Next, apply granular gypsum to the natural grass to help neutralize the salt concentration in the soil. High salt concentrations make it difficult for turf to extract water from the soil, which circumvents healthy growth. Broadcast applications over large areas or small spot applications are recommended.

If lawn burn is mild, an aggressive combination of core aeration, overseeding and slit seeding will generally repair the damage. Hand spot seeding with a soil and seed mixture is also a good alternative for small one-off spots. Best practice involves lightly raking the damaged area and removing the dead matted down grass. This eliminates a thick layer of dead turf and helps ensure grass seed has optimal seedto- soil contact for increased germination and establishment. It is important to water immediately after seeding and to keep the area moist until seedlings emerge (between 10 to 14 days). Seed establishment takes much longer than new sod and requires daily watering to ensure germination. Newly seeded areas should be roped off to keep traffic from impeding or damaging the new seedlings as establishment takes place.


Severely and extensively damaged lawn (more than 50 per cent of the turf area) may require total renovation. This involves removal of all dead sections of turf, tilling and soil preparation followed by re-sodding. The best times to do this are fall (mid-September to late October) or spring (mid-March to mid-April). New sod generally requires daily watering for several weeks until it has fully rooted. During this time, traffic on newly sodded areas should be kept to a minimum until full establishment.

Re-sodding can be very expensive, though, especially if it must be repeated to combat the dog urine problem. As a result, some building owners/managers are opting to replace their natural grass with synthetic turf since it is indestructible and more cost-effective in the long-run.

Pooch Prohibition

Once repaired, property owners/managers must be proactive in protecting their building’s lawn from future damage.

The most effective way to prevent grass scald is to water the area immediately after a dog has urinated. This will help dilute the concentration of nitrogen. However, it is often impractical for building owners/managers of large communities.

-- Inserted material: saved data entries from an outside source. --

/-- The register descriptors of the fabric (FB) and supervisor (SV), one row per register array (R3, R513). -/
def regRowsFB0 : List RegRow := [
  -- FB_XBAR_WGT
  ⟨0x40000000, [], 0x1122244, [⟨FB_XBAR_WGT_WGT, .rwl, 0, 268435455⟩], EV_FB_REFUSED⟩,
  -- FB_FLT_CFG
  ⟨0x40000004, [], 0x640a0a33, [⟨FB_FLT_CFG_TACTMAX, .rwl, 1, 255⟩, ⟨FB_FLT_CFG_BWAIT, .rwl, 1, 255⟩, ⟨FB_FLT_CFG_QWAIT, .rwl, 1, 255⟩, ⟨FB_FLT_CFG_BRETRY, .rwl, 1, 15⟩, ⟨FB_FLT_CFG_GRETRY, .rwl, 1, 15⟩], EV_FB_REFUSED⟩,
  -- FB_FLT_LAST
  ⟨0x40000008, [], 0x0, [⟨FB_FLT_LAST_SRC, .ro, 0, 4095⟩, ⟨FB_FLT_LAST_CLASS, .ro, 0, 3⟩, ⟨FB_FLT_LAST_LEVEL, .ro, 0, 3⟩, ⟨FB_FLT_LAST_CODE, .ro, 0, 65535⟩], EV_FB_REFUSED⟩,
  -- FB_FLT_EVT
  ⟨0x4000000c, [], 0x0, [⟨FB_FLT_EVT_ESCAL, .w1c, 0, 1⟩, ⟨FB_FLT_EVT_OVERLAP, .w1c, 0, 1⟩, ⟨FB_FLT_EVT_FATAL, .w1c, 0, 1⟩, ⟨FB_FLT_EVT_RECOV, .w1c, 0, 1⟩, ⟨FB_FLT_EVT_CORR, .w1c, 0, 1⟩], EV_FB_REFUSED⟩,
  -- FB_FLT_CNT0
  ⟨0x40000010, [], 0x0, [⟨FB_FLT_CNT0_CORRN, .rc, 0, 65535⟩, ⟨FB_FLT_CNT0_RECOVN, .rc, 0, 255⟩, ⟨FB_FLT_CNT0_FATALN, .rc, 0, 255⟩], EV_FB_REFUSED⟩,
  -- FB_FLT_CNT1
  ⟨0x40000014, [], 0x0, [⟨FB_FLT_CNT1_ESCALN, .rc, 0, 255⟩, ⟨FB_FLT_CNT1_OVERLAPN, .rc, 0, 255⟩], EV_FB_REFUSED⟩,
  -- FB_FLT_REL
  ⟨0x40000018, [], 0x0, [⟨FB_FLT_REL_SRC, .wo, 0, 4095⟩], EV_FB_REFUSED⟩,
  -- FB_Q_CFG
  ⟨0x40100000, [(0x10, 64)], 0x20000000, [⟨FB_Q_CFG_EN, .rw, 0, 1⟩, ⟨FB_Q_CFG_FULLRF, .rw, 0, 1⟩, ⟨FB_Q_CFG_VC, .rw, 1, 2⟩, ⟨FB_Q_CFG_CONS, .rw, 0, 4095⟩, ⟨FB_Q_CFG_SIZE, .rw, 0, 6⟩, ⟨FB_Q_CFG_WMARK, .rw, 0, 1023⟩], EV_FB_REFUSED⟩,
  -- FB_Q_STAT
  ⟨0x40100004, [(0x10, 64)], 0x0, [⟨FB_Q_STAT_OVFN, .rc, 0, 255⟩, ⟨FB_Q_STAT_OVF, .w1c, 0, 1⟩, ⟨FB_Q_STAT_COUNT, .ro, 0, 2047⟩], EV_FB_REFUSED⟩,
  -- FB_PMON_CTL
  ⟨0x40200000, [], 0x0, [⟨FB_PMON_CTL_CLRALL, .wo, 0, 1⟩, ⟨FB_PMON_CTL_FREEZE, .rw, 0, 1⟩, ⟨FB_PMON_CTL_EN, .rw, 0, 1⟩], EV_FB_REFUSED⟩,
  -- FB_PMON_SEL
  ⟨0x40200100, [(0x4, 64)], 0x0, [⟨FB_PMON_SEL_OVFPOST, .rw, 0, 1⟩, ⟨FB_PMON_SEL_DEST, .rw, 0, 4095⟩, ⟨FB_PMON_SEL_SRC, .rw, 0, 1023⟩], EV_FB_REFUSED⟩,
  -- FB_PMON_CNTLO
  ⟨0x40200400, [(0x8, 64)], 0x0, [⟨FB_PMON_CNTLO_CNTLO, .ro, 0, 4294967295⟩], EV_FB_REFUSED⟩,
  -- FB_PMON_CNTHI
  ⟨0x40200404, [(0x8, 64)], 0x0, [⟨FB_PMON_CNTHI_OVFN, .rc, 0, 255⟩, ⟨FB_PMON_CNTHI_CNTHI, .ro, 0, 65535⟩], EV_FB_REFUSED⟩,
  -- FB_DL_ESC
  ⟨0x40300000, [(0x4, 4)], 0x0, [⟨FB_DL_ESC_ESCH, .rwl, 0, 65535⟩, ⟨FB_DL_ESC_ESCL, .rwl, 0, 65535⟩], EV_FB_REFUSED⟩,
  -- FB_DL_STAT
  ⟨0x40300010, [], 0x0, [⟨FB_DL_STAT_MISS, .w1c, 0, 255⟩], EV_FB_REFUSED⟩,
  -- FB_DL_CNT0
  ⟨0x40300014, [], 0x0, [⟨FB_DL_CNT0_MISSN, .rc, 0, 4294967295⟩], EV_FB_REFUSED⟩,
  -- FB_DL_CNT1
  ⟨0x40300018, [], 0x0, [⟨FB_DL_CNT1_MISSN, .rc, 0, 4294967295⟩], EV_FB_REFUSED⟩,
  -- FB_WDOG_CTL
  ⟨0x40300020, [], 0x3e8, [⟨FB_WDOG_CTL_WEN, .rwl, 0, 1⟩, ⟨FB_WDOG_CTL_BADN, .rc, 0, 255⟩, ⟨FB_WDOG_CTL_PERIOD, .rwl, 1, 1000⟩], EV_FB_REFUSED⟩,
  -- FB_WDOG_KICK
  ⟨0x40300024, [], 0x0, [⟨FB_WDOG_KICK_KICK, .wo, 0, 4294967295⟩], EV_FB_REFUSED⟩,
  -- SV_RST_STAT
  ⟨0x41000000, [], 0x1, [⟨SV_RST_STAT_GLITCHN, .rc, 0, 65535⟩, ⟨SV_RST_STAT_PRESEQ, .ro, 0, 1⟩, ⟨SV_RST_STAT_CAUSE, .ro, 0, 15⟩], EV_SV_REFUSED⟩,
  -- SV_RST_HOLD
  ⟨0x41000004, [], 0x0, [⟨SV_RST_HOLD_HOLDMS, .ro, 0, 4294967295⟩], EV_SV_REFUSED⟩,
  -- SV_HOLD_CTL
  ⟨0x41000008, [], 0x32, [⟨SV_HOLD_CTL_RECLAIM, .wo, 0, 1⟩, ⟨SV_HOLD_CTL_HOLDING, .ro, 0, 1⟩, ⟨SV_HOLD_CTL_THOLD, .rwl, 1, 500⟩], EV_SV_REFUSED⟩,
  -- SV_PF_CFG
  ⟨0x4100000c, [], 0xb4000a, [⟨SV_PF_CFG_PFTH, .rwl, 90, 300⟩, ⟨SV_PF_CFG_PFHYS, .rwl, 5, 50⟩], EV_SV_REFUSED⟩,
  -- SV_SUP_STAT
  ⟨0x41000010, [], 0x0, [⟨SV_SUP_STAT_VSYS, .ro, 0, 65535⟩, ⟨SV_SUP_STAT_RTCLOST, .ro, 0, 1⟩, ⟨SV_SUP_STAT_PF, .ro, 0, 1⟩, ⟨SV_SUP_STAT_VBATOK, .ro, 0, 1⟩, ⟨SV_SUP_STAT_VIO33OK, .ro, 0, 1⟩, ⟨SV_SUP_STAT_VIO18OK, .ro, 0, 1⟩, ⟨SV_SUP_STAT_VDDMOK, .ro, 0, 1⟩, ⟨SV_SUP_STAT_VCOREOK, .ro, 0, 1⟩], EV_SV_REFUSED⟩,
  -- SV_CLK_STAT
  ⟨0x41000014, [], 0x0, [⟨SV_CLK_STAT_VOTE, .ro, 0, 3⟩, ⟨SV_CLK_STAT_X32, .ro, 0, 1⟩, ⟨SV_CLK_STAT_XTAL, .ro, 0, 1⟩, ⟨SV_CLK_STAT_LOCK, .ro, 0, 15⟩], EV_SV_REFUSED⟩
]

The next best defence is to designate specific areas as non-turf. Lay gravel or mulch for residents’ dogs to specifically use for urination. Be sure to communicate management intentions with building occupants to ensure maximum success.

Motion-activated sprinklers may also be helpful in keeping dogs off grass. Once triggered, these sprinklers operate for a short period of time but long enough to encourage the animal to take its business elsewhere.

Building owners/managers can further reduce stress on their lawn by following recommended mowing practices and irrigation requirements.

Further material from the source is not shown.